An example would be the POS cash for clunkers deal. What an environmental and financial debacle.

lego1970
02-09-2011, 12:58 PM
14 years of overloading....... :lol: For some reason that statement tickles me :D

mizke
02-09-2011, 04:04 PM
ya strip that old machine down, get the copper and brass and ss.. then cut the sides into sheets and use them for stuff you need to fabricate or something..

katoranger
02-09-2011, 07:13 PM
I strip stuff everyday. (No I don't twirl around a pole :roll: ) Have a jetta awaiting final death.
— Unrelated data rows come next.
/-- The check of a VIEW set ends (R222 to R224): it takes effect at once where the easel the view serves is closed, else at the first frame-start
of the easel it names. -/
def State.viewChecked (s : State) (v : Nat) (r : RegStore) : State :=
  let ranges := s.viewRanges r v
  let empty := match viewUses r v with | some k => !slotLoaded (s.view v).slots k | none => false
  let barred := pictureChanges (s.view v).inForce r v && s.viewNamed v
  let t := s.updView v fun p => { p with check := none }
  if ranges && !empty && !barred then
    if s.rd F.EASEL_STATUS_state (s.viewEasel v) = 0 then t.viewApply v r
    else (t.updView v fun p => { p with ready := some r }).viewSlots v
  else ((((t.whenB (!ranges) fun s => s.wr F.VIEW_FLAGS_cfg_bad 1 v).whenB empty fun s => s.wr F.VIEW_FLAGS_slot_empty 1 v).whenB barred
    fun s => s.wr F.VIEW_FLAGS_cfg_refused 1 v).wr F.VIEW_COMMIT_pending 0 v).viewSlots v

/-- COLOUR_COMMIT_CHECK_DONE (R222, R223): the check of a view's or an easel's shadows ends. A view's waits for a plan check
in progress (R278). -/
def execColourCommitCheckDone (view : Bool) (i : Nat) (s : State) : Out :=
  if view then
    if s.planPending then .next s
    else match (s.view i).check with | some r => .next (s.viewChecked i r) | none => .next s
  else match (s.palOf i).check with | some r => .next (s.palChecked i r) | none => .next s

/-! ### Palettes -/

/-- A malformed PAL_LOAD (R208). -/
def palBad (c : Cmd) : Bool :=
  let t := c.b 16
  let view := bitOf t 7
  bitsOf t 6 3 != 0 || (!view && decide (4 ≤ t % 8)) || decide ((if view then 2 else 4) ≤ c.b 17) || !zeroBytes c.desc 18 24
    || c.d 24 % 64 != 0 || c.w 32 != 1672448 || !zeroBytes c.desc 36 64

/-- The palette slots a PAL_LOAD names, and the slots in use there. -/
def State.loadTarget (s : State) (c : Cmd) : List PalSlot × Nat :=
  let i := c.b 16 % 8
  if bitOf (c.b 16) 7 then ((s.view i).slots, (s.viewSlots i).rd F.VIEW_SLOTS_in_use i)
  else ((s.palOf i).slots, (s.palSlots i).rd F.PAL_SLOTS_in_use i)

/-- A change of the slot a PAL_LOAD names. -/
def State.updSlotOf (s : State) (c : Cmd) (f : PalSlot → PalSlot) : State :=
  let i := c.b 16 % 8
  if bitOf (c.b 16) 7 then (s.updView i fun p => { p with slots := updAt p.slots (c.b 17) f }).viewSlots i
  else (s.updPal i fun p => { p with slots := updAt p.slots (c.b 17) f }).palSlots i

/-- The number of the palette slot a PAL_LOAD names: 4 for each easel, then 2 for each view (R204). -/
def slotNumber (c : Cmd) : Nat := if bitOf (c.b 16) 7 then 16 + 2 * (c.b 16 % 8) + c.b 17 else 4 * (c.b 16 % 8) + c.b 17

/-- The bytes a palette slot takes in the PIPE region of a stack: its image in whole 4 KiB units. -/
def slotBytes : Nat := 1675264

/-- The addresses of palette slot n in the PIPE regions of stack 0 and stack 1 (R204, R209, R276): one behind the other, above the first
64 MiB that R579 takes (DESIGN CHOICE, log 102). None without a plan in force. -/
def State.slotPlaces (s : State) (n : Nat) : Option (Nat × Nat) :=
  match s.regionIn 5 0 0, s.regionIn 5 0 1 with
  | some a, some b => some (a.1 + 67108864 + n * slotBytes, b.1 + 67108864 + n * slotBytes)
  | _, _ => none

/-- PAL_LOAD (R208, R209, R278): it waits for a plan check in progress, and is refused, or the image is fetched and the slot reads not loaded. Without a plan in force no slot exists, and the
command ends as one whose fields are out of range (DESIGN CHOICE, log 102). -/
def execPalLoad (id : Nat) (s : State) : Out :=
  if s.planPending then .next (s.waitPlan (.palLoad id))
  else .next (s.startCmd id 0x03 fun c s =>
    if palBad c || (s.slotPlaces (slotNumber c)).isNone then s.complete id St.PAL_BAD_REQ
    else
      let t := s.loadTarget c
      if bitOf t.2 (c.b 17) || (t.1.getD (c.b 17) PalSlot.init).loading then s.complete id St.PAL_SLOT_ACTIVE
      else (s.updSlotOf c fun x => { x with loading := true }).emit (.hostRead (c.d 24) 1672448))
No electrical wiring left on it. That all go into one bucket and any motors into another. Aluminum bits and stainless etc into other buckets. The shell goes to one salvage yard and all the other metals to another that pays better for smaller quantities. I just save it up until I have a trunk full.

There comes a time when it no longer a good idea to keep repairing. Sounds like its time to retire it and go for a new one. That old one should be good for about $30 or more depending on what scrap is going for up there.

Weldangrind
02-10-2011, 02:06 AM
She simply doesn't "get it" and comes from a family that could be hired to successfully break anvils regularly.

That sounds like a quote from S**t My Dad Says; "He could break a bowling ball in a sandbox with no tools."

I work in healthcare, and my favourite line is that if you stuck two nurses alone in a room with two ball bearings, you'd soon find one ball bearing missing and the other one broken.

Reveeen
02-10-2011, 08:08 AM
I ONCE made the mistake of buying concentrated laundry detergent, another concept that totally escapes some, especially around here.

It IS genetic, the whole fam damly has it, and seems to center in the western part of Nova Scotia. I grew up with a kid from that part of the world, and he, and his family, were the same.

Small knobs, and levers, pose "problems" for these folks too.